I too have owned, worked on, installed and heard many radial blower design cards, Nvidia has managed to keep many quiet and between the fan blade design, shroud, fins, tolerance and much else two seemingly identical coolers can be significantly different in noise, and what pitch or timbre of noise is produced. Thanks for calling me ignorant.


----------



## GC_PaNzerFIN (Jun 28, 2017)

Steevo said:


> I too have owned, worked on, installed and heard many radial blower design cards, Nvidia has managed to keep many quiet and between the fan blade design, shroud, fins, tolerance and much else two seemingly identical coolers can be significantly different in noise, and what pitch or timbre of noise is produced. Thanks for calling me ignorant.


How many of your NVIDIA cards have had fan at over 4000rpm?

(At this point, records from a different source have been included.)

-- ==== Sys2Proof/Machine/Security.lean ====
section
/-!
DEFINITION. The meanings of the SPDM requests, of the isolated buses and of the test access port
(spec/16_bittern_management.md R509, R510, R513; spec/18_electrical_package.md R557, R563, R564).
-/
namespace Sys2Proof.Machine

/-! ### SPDM (R509, R510) -/

/-- How far the exchange on a medium has come. -/
def spdmAt (s : State) (m : Medium) : SpdmSt := tabGet s.bit.spdm .none (mediumNo m)

/-- The state with an exchange moved on. -/
def spdmSet (s : State) (m : Medium) (x : SpdmSt) : State :=
  { s with bit := { s.bit with spdm := tabSet s.bit.spdm (mediumNo m) x } }

/-- An SPDM request that is answered in some state of the exchange; otherwise the response is an error, code 1. -/
def spdmReq (s : State) (m : Medium) (ok : Bool) (f : State) : State :=
  if !answers s m then noReply s else if ok then f else respond s 1 []

/-- A response of free bytes: what the device's keys and digests give. -/
def respondFree (s : State) (n : Nat) : State :=
  let d := drawBytes s n
  respond d.2 0 d.1

/-- GET_VERSION: SPDM 1.3; the exchange starts again. -/
def execGetVersion (m : Medium) (s : State) : Host.Outcome State Fault Refusal :=
  .next (spdmReq s m true (respond (spdmSet s m .version) 0 [0x13]))

/-- GET_CAPABILITIES. -/
def execGetCapabilities (m : Medium) (s : State) : Host.Outcome State Fault Refusal :=
  .next (spdmReq s m (spdmAt s m != .none) (respond (spdmSet s m .capabilities) 0 []))

/-- NEGOTIATE_ALGORITHMS: only ECDSA P-384 and SHA-384 are offered. -/
def execNegotiateAlgorithms (m : Medium) (p384 sha384 : Bool) (s : State) : Host.Outcome State Fault Refusal :=
  .next (spdmReq s m ((spdmAt s m == .capabilities || spdmAt s m == .negotiated) && p384 && sha384)
    (respond (spdmSet s m .negotiated) 0 []))

/-- GET_DIGESTS: slot 0 holds the only chain; its digest is 48 bytes. -/
def execGetDigests (m : Medium) (s : State) : Host.Outcome State Fault Refusal :=
  .next (spdmReq s m (spdmAt s m == .negotiated) (respondFree s 48))

/-- GET_CERTIFICATE: `n` bytes of the chain of a slot; slots 1 to 7 are empty. -/
def execGetCertificate (m : Medium) (slot : Fin 8) (n : Nat) (s : State) : Host.Outcome State Fault Refusal :=
  .next (spdmReq s m (spdmAt s m == .negotiated && slot.val == 0) (respondFree s n))

/-- CHALLENGE: the signature of the alias key, 96 bytes. -/
def execChallenge (m : Medium) (slot : Fin 8) (s : State) : Host.Outcome State Fault Refusal :=
  .next (spdmReq s m (spdmAt s m == .negotiated && slot.val == 0) (respondFree s 96))

/-- GET_MEASUREMENTS: a digest of 48 bytes, signed with 96 more; index 3 is zero with no standby image. -/
def execGetMeasurements (m : Medium) (index : Nat) (signed : Bool) (s : State) : Host.Outcome State Fault Refusal :=
  .next (spdmReq s m (spdmAt s m == .negotiated && decide (1 ≤ index) && decide (index ≤ 6)) (
    let sg := drawBytes s (if signed then 96 else 0)
    if index = 3 ∧ (ctlImage s (standbyCtl s)).isNone then respond sg.2 0 (List.replicate 48 0 ++ sg.1)
    else
      let d := drawBytes sg.2 48
      respond d.2 0 (d.1 ++ sg.1)))

/-! ### Isolated buses (R513, R563) -/

/-- I3C_ISOLATE: a line has been held low for 10 ms outside a transfer. -/
def execI3cIsolate (scl sda : Bool) (s : State) : Host.Outcome State Fault Refusal :=
  .next (
    if !vsbUp s || s.bit.i3cIsolated || !(scl || sda) then s
    else logAdd { s with bit := { s.bit with i3cIsolated := true } }
      { code := 0x14, src := 0, sev := 1, args := [b2n scl + 2 * b2n sda] })

/-- I3C_REJOIN: both lines have been high for 1 ms. -/
def execI3cRejoin (s : State) : Host.Outcome State Fault Refusal :=
  .next (
    if !s.bit.i3cIsolated then s
    else logAdd { s with bit := { s.bit with i3cIsolated := false } } { code := 0x14, src := 0, sev := 1, args := [0, 1] })

/-- LSM_ISOLATE: laser management bus `b` is isolated, and each of its engines logs LASER_ALARM. -/
def execLsmIsolate (b : Fin 2) (s : State) : Host.Outcome State Fault Refusal :=
  .next (
    if !vsbUp s || s.bit.lsmIsolated.getLsbD b then s
    else
      let s := { s with bit := { s.bit with lsmIsolated := s.bit.lsmIsolated ||| BitVec.ofNat 2 (2 ^ b.val) } }
      forUp 8 (fun k t => logAdd t { code := 0x53, inst := 8 * b + k, src := 5, sev := 1, args := [0, 0xFFFFFFFF] }) s)

/-- LSM_REJOIN. -/
def execLsmRejoin (b : Fin 2) (s : State) : Host.Outcome State Fault Refusal :=
  .next { s with bit := { s.bit with lsmIsolated := s.bit.lsmIsolated &&& ~~~(BitVec.ofNat 2 (2 ^ b.val)) } }

/-- LSM_INTERRUPT: Bittern reads the alarm flags of feed `feed` of the module of engine `e`, over a bus that is not
isolated. -/
def execLsmInterrupt (e : Fin 16) (feed : Fin 4) (flags : W32) (s : State) : Host.Outcome State Fault Refusal :=
  .next (
    if (acting s).isNone || s.bit.lsmIsolated.getLsbD (e.val / 8) then s
    else logAdd s { code := 0x53, inst := e, src := 5, sev := 1, args := [feed, flags.toNat] })

/-! ### The test access port (R564) -/

/-- The next state of an IEEE 1149.1 controller. -/
def tapNext (t : TapSt) (tms : Bool) : TapSt :=
  match t with
  | .tlr => if tms then .tlr else .rti
  | .rti => if tms then .selDr else .rti
  | .selDr => if tms then .selIr else .capDr
  | .capDr => if tms then .ex1Dr else .shDr
  | .shDr => if tms then .ex1Dr else .shDr
  | .ex1Dr => if tms then .updDr else .pauDr
  | .pauDr => if tms then .ex2Dr else .pauDr
  | .ex2Dr => if tms then .updDr else .shDr
  | .updDr => if tms then .selDr else .rti
  | .selIr => if tms then .tlr else .capIr
  | .capIr => if tms then .ex1Ir else .shIr
  | .shIr => if tms then .ex1Ir else .shIr
  | .ex1Ir => if tms then .updIr else .pauIr
  | .pauIr => if tms then .ex2Ir else .pauIr
  | .ex2Ir => if tms then .updIr else .shIr
  | .updIr => if tms then .selDr else .rti

/-- R564: the IDCODE of a K-die stepping. -/
def tapIdcode (step : Nat) : Nat :=
  (if step = 0x10 then 2 else step) * 2 ^ 28 + 0xB410 * 2 ^ 12 + 0x2A7 * 2 + 1

/-- R564: the instruction that is served: EXTEST, CLAMP and HIGHZ only in Standby, private ones only while open. -/
def tapServed (s : State) (i : TapIr) : TapIr :=
  match i with
  | .extest => if s.pst = .standby then .extest else .bypass
  | .clamp => if s.pst = .standby then .clamp else .bypass
  | .highz => if s.pst = .standby then .highz else .bypass
  | .priv => if s.bit.dbgEn then .priv else .bypass
  | x => x

/-- The instruction that shifted bits select. -/
def tapDecode (b : List Bool) : TapIr :=
  match Config.tapInstr b with
  | 0 => .idcode | 2 => .sample | 3 => .extest | 4 => .clamp | 5 => .highz | 6 => .priv | _ => .bypass

/-- What Capture-DR loads: the identity, one zero, or the boundary cells, which are free values. -/
def tapCapture (s : State) : State × List Bool :=
  match tapServed s s.bit.tap.ir with
  | .idcode => (s, (upTo 32).map (fun i => (tapIdcode s.fuse.ka.stepping).testBit i))
  | .sample => boundary s
  | .extest => boundary s
  | _ => (s, [false])
where
  /-- The boundary register as captured. -/
  boundary (s : State) : State × List Bool :=
    ((upTo Config.tapBoundary).foldl (fun (r : State × List Bool) _ =>
      let c := drawChoice r.1 2
      (c.2, r.2 ++ [c.1 == 1])) (s, []))

/-- One bit through a shift register: what leaves it, and the rest with the new bit. -/
def shiftBit (l : List Bool) (b : Bool) : Bool × List Bool := (l.headD b, l.drop 1 ++ [b])

/-- A clock edge at the port that serves the test access port: what the present state does, then the next state. -/
def tapEdge (s : State) (tms tdi : Bool) : State :=
  let t := s.bit.tap
  let go (s : State) (x : Tap) : State :=
    let n := tapNext t.st tms
    { s with bit := { s.bit with tap := { x with st := n, ir := if n = .tlr then .idcode else x.ir } } }
  match t.st with
  | .capDr => let c := tapCapture s; go c.1 { t with dr := c.2 }
  | .shDr => let r := shiftBit t.dr tdi; go s { t with dr := r.2, tdo := r.1 }
  | .capIr => go s { t with irShift := (upTo Config.tapIrLen).map (fun i => i == 0) }
  | .shIr => let r := shiftBit t.irShift tdi; go s { t with irShift := r.2, tdo := r.1 }
  | .updIr => go s { t with ir := tapDecode t.irShift }
  | _ => go s t

/-- TAP_CLOCK: a rising edge at the 1149.1 port, or at the 1149.7 port with `seven`; `trst` holds the port in reset. The
port that first sees an edge after VSB comes up serves the TAP. A private instruction of an open port is refused: the
spec does not say what it does. -/
def execTapClock (seven tms tdi trst : Bool) (s : State) : Host.Outcome State Fault Refusal :=
  let n := if seven then 2 else 1
  if !vsbUp s ∨ (s.bit.tapPort ≠ 0 ∧ s.bit.tapPort ≠ n) then .next s
  else
    let s := { s with bit := { s.bit with tapPort := n } }
    if trst then .next { s with bit := { s.bit with tap := {} } }
    else if tapServed s s.bit.tap.ir = .priv ∧ s.bit.tap.st = .capDr then .refused .privateTest
    else .next (tapEdge s tms tdi)

end Sys2Proof.Machine
end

Want to check latest similar fan design from AMD, here is TPU RX 480 review.
Now add 100W more heat to be transferred off even beefier fin array.


----------



## EarthDog (Jun 28, 2017)

Hugh Mungus said:


> Quite a few more large games have dx12 options. There are thousands of games released every year, so good luck getting through all of them, but there definitely are more games with dx12 (options) than bf1 amd forza. DX12 is mainstream, vulkan is niche and yet there are roughly as many games of each according to wikipedia. The vulkan list may be right, but the dx12 list sure as hell isn't. Just about every new game tested seems to have optional dx12 nowadays and barely any of them made it the list.
> 
> Many of the games without API stated can run in dx12 mode it seems.


yawn.. links...


----------



## rtwjunkie (Jun 28, 2017)

GC_PaNzerFIN said:


> How many of your NVIDIA cards have had fan at over 4000rpm?
> 
> Want to check latest similar fan design from AMD, here is TPU RX 480 review.
> Now add 100W more heat to be transferred off even beefier fin array.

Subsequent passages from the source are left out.